Otto turned to him. ‘So, how —?’
‘It’s your trousers,’ the boy said. ‘There are spots of yellow clay on them from the where the footpath was dug up for the drains. That’s how I know.’
Otto twisted in his seat to see the hem of his tweeds. ‘So there are. That is very observant of you, Henry,’ he said, genuinely impressed. ‘I think you might make a fine detective. In fact, you’re a detective already!’
AFTER DINNER, WHEN HENRY had been put to bed and Adeline had retired, Otto sat with Tom in the sitting room and, over a warming brandy, related the day’s developments.
‘Your inquiries have certainly attracted considerable attention, Otto. Does that concern you?’
‘Not in the least,’ Otto said, crossing one leg over the other and holding a palm to the gentle fire flickering in the grate.
‘But should there be a murderer at large, might he not leave the district?’
‘He might, or might not. But remember, David Rose has already been tried and condemned, so I don’t know whether any killer at large would flatter me so much that he might think I could change that.’
‘But it’s what you intend to do, of course?’
‘Of course.

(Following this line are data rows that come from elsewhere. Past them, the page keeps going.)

/-- Settles O56: the pulse and then the bring-up sequence, with no failing call. -/
theorem setupConfiguresTheDisplay : Obligations.SetupConfiguresTheDisplay := by
  unfold Obligations.SetupConfiguresTheDisplay
  intro s hs hl hi h
  rw [Nat.add_comm] at h ⊢
  rw [sessionCall_setup_configured hs, setupDirection_pulsed (okBefore_mono h (by omega)),
    setupBringUp_ok (t := s.pulsed) hl hi (h _ (by omega)), afterDraws_eq_drawsOf]
  simp [State.returns, State.reply, State.drawsOf, State.logCommand, State.pulsed, commandResult]

/-- Settles O57: one clause per call of `setup` that can fail, and one for the missing interface. -/
theorem setupStopsAtItsFirstFailure : Obligations.SetupStopsAtItsFirstFailure := by
  unfold Obligations.SetupStopsAtItsFirstFailure
  intro s e hs hl
  dsimp only
  simp only [sessionCall_setup_configured hs, Nat.add_comm _ s.cfg.dirInSetup.toNat, afterDraws_eq_drawsOf]
  refine ⟨fun due err => ?direction, fun ok err => ?low, fun ok err => ?high, fun hn ok => ?noInterface,
    fun hi ok err => ?bringUp⟩
  case direction =>
    rw [setupDirection_err due err]
    rfl
  case low =>
    rw [setupDirection_ok ok, setupPulse_err err]
    rfl
  case high =>
    rw [setupDirection_ok (okBefore_mono ok (by omega)), setupPulse_ok (ok _ (by omega)), setupRelease_err err]
    simp [State.returns, State.reply, State.drawsOf, State.logCall, State.hold]
  case noInterface =>
    rw [setupDirection_pulsed ok, setupBringUp_noInterface (by exact hl) (by exact hn)]
    simp [State.returns, State.reply, State.drawsOf, State.pulsed]
  case bringUp =>
    rw [setupDirection_pulsed ok, setupBringUp_err (t := s.pulsed) hl hi err]
    simp [State.returns, State.reply, State.drawsOf, State.logCommand, State.pulsed, commandResult]

/-! ## `close` -/

theorem sessionCall_close_open {s : State} (h : s.session = .configured ∨ s.session = .active) :
    sessionCall .close s = .next (closePowerOff s) := congrArg _ (if_pos h)

/-- The power-off command without an interface (R281; log 15). -/
theorem closePowerOff_noInterface {s : State} (hl : s.live = true) (hn : s.cfg.iface = .none) :
    closePowerOff s = (s.reply (.op .noInterface)).shut.returns (.block .noInterface) := by
  rw [closePowerOff, issue_sendCmd_noInterface hl hn]

section
variable {s : State} (hl : s.live = true) (hi : s.cfg.iface = .bus)
include hl hi

theorem closePowerOff_err {e : IoError} (h : s.drawAt 0 = .returns (.err e)) :
    closePowerOff s =
      ((s.logCommand [s.cfg.powerOffOpc] (.err e)).drawsOf s 1).shut.returns (.block (.transportError 0 e)) := by
  have call : issue _ s = _ := issue_sendCmd_drawsOf hl hi h [s.cfg.powerOffOpc]
  rw [closePowerOff, call]
  rfl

Criminals do tend to underestimate the police, which is why there are criminals.’
Tom chuckled.
‘But then, in this colony, criminals have good grounds,’ Otto added wryly. ‘Anyway, who knows, my poking around may even flush a killer from cover.’
‘Walker sounded most annoyed with you. Can the police order you to cease investigations?’
‘Perhaps. But why would they? To pretend that it’s to protect the likes of Alice Latham, maybe. No, they won’t want to risk appearing to have something to hide. They’d be thinking that, in three days, Rose will be executed and it will all go away, me included.’
‘A tipple more?’ Tom said, reaching for the bottle after a minute’s quiet reflection in the glow of the coals.
‘Tempting, Tom, but I really ought to take myself off to bed.’ Otto stood, and took his hat and coat from the hook.
‘I feel I should be doing something,’ Tom said. ‘To help, I mean.’
‘Feeding me a wonderful dinner is a good start!’ Otto smiled, then grasped Tom’s upper arm. ‘Of course, I know what you mean, and just as soon as I have something for you …’
‘But there is so little time, yet I wonder at times you seem to forget that — you seem so calm.’
Otto smiled. ‘Would it reassure you if I turned a little frantic?’
They walked through to the front of the shop, and paused at the door to the street.
‘So Joe Latham’s your suspect?’
‘Well, Tom, it is curious that a man who beat his stepdaughter, and threatened to cut her throat, should not have been investigated.’
‘And he was charged with taking Maggie’s belongings from the house three days after her death.’
‘Yes, makes you wonder —’
‘And she told the inquest Joe got up at ten-thirty or eleven to light his pipe, and she said he was only out of bed a few minutes. But then when the police came to her door at three in the morning, she said she and Joe had only just dozed off.’
‘Maybe their marriage wasn’t all violence!’
Tom frowned at the levity. Otto hastened to reassure his friend.
‘It’s all right, Tom. I’m just tired. But you’re right, that is very curious. Maybe at 3.00 a.m. Joe had just come back from disposing of bloodied clothes? And a murder weapon, perhaps?’